Assigned task | Please give the data below again in full, exactly as it stands.

====== Input data

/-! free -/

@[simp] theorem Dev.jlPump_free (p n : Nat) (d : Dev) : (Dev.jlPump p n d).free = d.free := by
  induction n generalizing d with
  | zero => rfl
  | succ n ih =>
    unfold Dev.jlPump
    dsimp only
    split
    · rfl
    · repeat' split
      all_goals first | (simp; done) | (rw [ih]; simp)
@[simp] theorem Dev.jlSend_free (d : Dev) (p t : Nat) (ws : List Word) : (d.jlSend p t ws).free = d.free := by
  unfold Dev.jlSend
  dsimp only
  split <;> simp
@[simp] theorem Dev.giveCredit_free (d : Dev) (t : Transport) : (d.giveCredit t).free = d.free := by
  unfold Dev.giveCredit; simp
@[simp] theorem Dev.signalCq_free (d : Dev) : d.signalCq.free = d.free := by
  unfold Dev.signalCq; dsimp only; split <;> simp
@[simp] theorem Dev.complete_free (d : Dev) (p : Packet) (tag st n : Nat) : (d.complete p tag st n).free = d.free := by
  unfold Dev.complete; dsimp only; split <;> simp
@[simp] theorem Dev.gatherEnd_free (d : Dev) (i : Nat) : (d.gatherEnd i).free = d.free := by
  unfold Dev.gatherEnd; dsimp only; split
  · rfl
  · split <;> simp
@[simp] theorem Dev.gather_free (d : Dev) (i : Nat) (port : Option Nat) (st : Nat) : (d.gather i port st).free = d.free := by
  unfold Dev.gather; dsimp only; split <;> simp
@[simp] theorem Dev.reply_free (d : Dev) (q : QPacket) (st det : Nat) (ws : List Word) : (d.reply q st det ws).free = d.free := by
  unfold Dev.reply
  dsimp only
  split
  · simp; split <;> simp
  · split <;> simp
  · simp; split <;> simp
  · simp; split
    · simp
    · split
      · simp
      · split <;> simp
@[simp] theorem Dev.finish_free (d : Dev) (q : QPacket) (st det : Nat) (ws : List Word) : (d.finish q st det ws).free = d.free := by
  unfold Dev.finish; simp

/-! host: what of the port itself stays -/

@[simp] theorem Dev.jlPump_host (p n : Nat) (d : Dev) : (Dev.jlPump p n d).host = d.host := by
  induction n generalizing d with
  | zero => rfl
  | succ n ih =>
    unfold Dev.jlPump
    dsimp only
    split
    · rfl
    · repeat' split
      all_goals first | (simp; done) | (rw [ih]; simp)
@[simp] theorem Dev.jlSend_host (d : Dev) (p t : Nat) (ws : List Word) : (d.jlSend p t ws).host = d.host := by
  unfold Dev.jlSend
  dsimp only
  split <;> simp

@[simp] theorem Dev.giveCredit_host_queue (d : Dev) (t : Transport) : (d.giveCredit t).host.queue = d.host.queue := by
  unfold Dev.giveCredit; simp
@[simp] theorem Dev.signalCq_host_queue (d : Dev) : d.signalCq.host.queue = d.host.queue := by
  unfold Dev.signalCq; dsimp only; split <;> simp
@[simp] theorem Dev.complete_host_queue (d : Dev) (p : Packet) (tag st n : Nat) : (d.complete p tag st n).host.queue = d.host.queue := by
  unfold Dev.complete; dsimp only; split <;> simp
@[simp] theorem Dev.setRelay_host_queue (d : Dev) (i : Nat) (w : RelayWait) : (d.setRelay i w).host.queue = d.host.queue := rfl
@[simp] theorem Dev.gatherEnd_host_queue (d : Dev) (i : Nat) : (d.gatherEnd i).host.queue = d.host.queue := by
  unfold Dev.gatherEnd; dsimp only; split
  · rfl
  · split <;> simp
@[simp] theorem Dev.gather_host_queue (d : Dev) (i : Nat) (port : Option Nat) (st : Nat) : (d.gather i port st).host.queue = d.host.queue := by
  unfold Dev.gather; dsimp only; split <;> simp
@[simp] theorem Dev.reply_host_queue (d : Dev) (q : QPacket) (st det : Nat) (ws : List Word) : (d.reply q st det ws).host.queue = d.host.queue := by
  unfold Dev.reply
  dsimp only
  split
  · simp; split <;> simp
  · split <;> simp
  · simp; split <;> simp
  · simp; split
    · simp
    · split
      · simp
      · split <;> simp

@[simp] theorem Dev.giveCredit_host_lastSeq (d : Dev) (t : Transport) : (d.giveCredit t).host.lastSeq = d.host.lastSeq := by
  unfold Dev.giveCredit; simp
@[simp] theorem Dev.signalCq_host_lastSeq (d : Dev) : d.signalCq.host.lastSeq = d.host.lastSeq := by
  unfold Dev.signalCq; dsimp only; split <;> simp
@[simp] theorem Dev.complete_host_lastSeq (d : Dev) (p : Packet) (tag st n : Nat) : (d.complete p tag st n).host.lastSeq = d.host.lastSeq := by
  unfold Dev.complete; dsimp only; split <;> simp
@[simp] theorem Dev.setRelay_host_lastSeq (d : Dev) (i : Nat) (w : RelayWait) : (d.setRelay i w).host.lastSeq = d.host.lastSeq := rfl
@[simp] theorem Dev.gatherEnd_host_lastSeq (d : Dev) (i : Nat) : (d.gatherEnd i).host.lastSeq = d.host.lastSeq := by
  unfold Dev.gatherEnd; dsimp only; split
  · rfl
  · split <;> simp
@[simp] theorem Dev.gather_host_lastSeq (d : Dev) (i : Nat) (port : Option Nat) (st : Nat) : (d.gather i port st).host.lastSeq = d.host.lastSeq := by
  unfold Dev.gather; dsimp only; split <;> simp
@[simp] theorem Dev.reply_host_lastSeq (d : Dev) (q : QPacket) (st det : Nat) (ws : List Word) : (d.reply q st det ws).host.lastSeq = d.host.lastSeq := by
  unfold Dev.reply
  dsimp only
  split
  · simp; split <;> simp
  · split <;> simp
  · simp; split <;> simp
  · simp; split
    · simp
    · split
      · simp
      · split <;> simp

============

Task response |
/-! free -/

@[simp] theorem Dev.jlPump_free (p n : Nat) (d : Dev) : (Dev.jlPump p n d).free = d.free := by
  induction n generalizing d with
  | zero => rfl
  | succ n ih =>
    unfold Dev.jlPump
    dsimp only
    split
    · rfl
    · repeat' split
      all_goals first | (simp; done) | (rw [ih]; simp)
@[simp] theorem Dev.jlSend_free (d : Dev) (p t : Nat) (ws : List Word) : (d.jlSend p t ws).free = d.free := by
  unfold Dev.jlSend
  dsimp only
  split <;> simp
@[simp] theorem Dev.giveCredit_free (d : Dev) (t : Transport) : (d.giveCredit t).free = d.free := by
  unfold Dev.giveCredit; simp
@[simp] theorem Dev.signalCq_free (d : Dev) : d.signalCq.free = d.free := by
  unfold Dev.signalCq; dsimp only; split <;> simp
@[simp] theorem Dev.complete_free (d : Dev) (p : Packet) (tag st n : Nat) : (d.complete p tag st n).free = d.free := by
  unfold Dev.complete; dsimp only; split <;> simp
@[simp] theorem Dev.gatherEnd_free (d : Dev) (i : Nat) : (d.gatherEnd i).free = d.free := by
  unfold Dev.gatherEnd; dsimp only; split
  · rfl
  · split <;> simp
@[simp] theorem Dev.gather_free (d : Dev) (i : Nat) (port : Option Nat) (st : Nat) : (d.gather i port st).free = d.free := by
  unfold Dev.gather; dsimp only; split <;> simp
@[simp] theorem Dev.reply_free (d : Dev) (q : QPacket) (st det : Nat) (ws : List Word) : (d.reply q st det ws).free = d.free := by
  unfold Dev.reply
  dsimp only
  split
  · simp; split <;> simp
  · split <;> simp
  · simp; split <;> simp
  · simp; split
    · simp
    · split
      · simp
      · split <;> simp
@[simp] theorem Dev.finish_free (d : Dev) (q : QPacket) (st det : Nat) (ws : List Word) : (d.finish q st det ws).free = d.free := by
  unfold Dev.finish; simp

/-! host: what of the port itself stays -/

@[simp] theorem Dev.jlPump_host (p n : Nat) (d : Dev) : (Dev.jlPump p n d).host = d.host := by
  induction n generalizing d with
  | zero => rfl
  | succ n ih =>
    unfold Dev.jlPump
    dsimp only
    split
    · rfl
    · repeat' split
      all_goals first | (simp; done) | (rw [ih]; simp)
@[simp] theorem Dev.jlSend_host (d : Dev) (p t : Nat) (ws : List Word) : (d.jlSend p t ws).host = d.host := by
  unfold Dev.jlSend
  dsimp only
  split <;> simp

@[simp] theorem Dev.giveCredit_host_queue (d : Dev) (t : Transport) : (d.giveCredit t).host.queue = d.host.queue := by
  unfold Dev.giveCredit; simp
@[simp] theorem Dev.signalCq_host_queue (d : Dev) : d.signalCq.host.queue = d.host.queue := by
  unfold Dev.signalCq; dsimp only; split <;> simp
@[simp] theorem Dev.complete_host_queue (d : Dev) (p : Packet) (tag st n : Nat) : (d.complete p tag st n).host.queue = d.host.queue := by
  unfold Dev.complete; dsimp only; split <;> simp
@[simp] theorem Dev.setRelay_host_queue (d : Dev) (i : Nat) (w : RelayWait) : (d.setRelay i w).host.queue = d.host.queue := rfl
@[simp] theorem Dev.gatherEnd_host_queue (d : Dev) (i : Nat) : (d.gatherEnd i).host.queue = d.host.queue := by
  unfold Dev.gatherEnd; dsimp only; split
  · rfl
  · split <;> simp
@[simp] theorem Dev.gather_host_queue (d : Dev) (i : Nat) (port : Option Nat) (st : Nat) : (d.gather i port st).host.queue = d.host.queue := by
  unfold Dev.gather; dsimp only; split <;> simp
@[simp] theorem Dev.reply_host_queue (d : Dev) (q : QPacket) (st det : Nat) (ws : List Word) : (d.reply q st det ws).host.queue = d.host.queue := by
  unfold Dev.reply
  dsimp only
  split
  · simp; split <;> simp
  · split <;> simp
  · simp; split <;> simp
  · simp; split
    · simp
    · split
      · simp
      · split <;> simp

@[simp] theorem Dev.giveCredit_host_lastSeq (d : Dev) (t : Transport) : (d.giveCredit t).host.lastSeq = d.host.lastSeq := by
  unfold Dev.giveCredit; simp
@[simp] theorem Dev.signalCq_host_lastSeq (d : Dev) : d.signalCq.host.lastSeq = d.host.lastSeq := by
  unfold Dev.signalCq; dsimp only; split <;> simp
@[simp] theorem Dev.complete_host_lastSeq (d : Dev) (p : Packet) (tag st n : Nat) : (d.complete p tag st n).host.lastSeq = d.host.lastSeq := by
  unfold Dev.complete; dsimp only; split <;> simp
@[simp] theorem Dev.setRelay_host_lastSeq (d : Dev) (i : Nat) (w : RelayWait) : (d.setRelay i w).host.lastSeq = d.host.lastSeq := rfl
@[simp] theorem Dev.gatherEnd_host_lastSeq (d : Dev) (i : Nat) : (d.gatherEnd i).host.lastSeq = d.host.lastSeq := by
  unfold Dev.gatherEnd; dsimp only; split
  · rfl
  · split <;> simp
@[simp] theorem Dev.gather_host_lastSeq (d : Dev) (i : Nat) (port : Option Nat) (st : Nat) : (d.gather i port st).host.lastSeq = d.host.lastSeq := by
  unfold Dev.gather; dsimp only; split <;> simp
@[simp] theorem Dev.reply_host_lastSeq (d : Dev) (q : QPacket) (st det : Nat) (ws : List Word) : (d.reply q st det ws).host.lastSeq = d.host.lastSeq := by
  unfold Dev.reply
  dsimp only
  split
  · simp; split <;> simp
  · split <;> simp
  · simp; split <;> simp
  · simp; split
    · simp
    · split
      · simp
      · split <;> simp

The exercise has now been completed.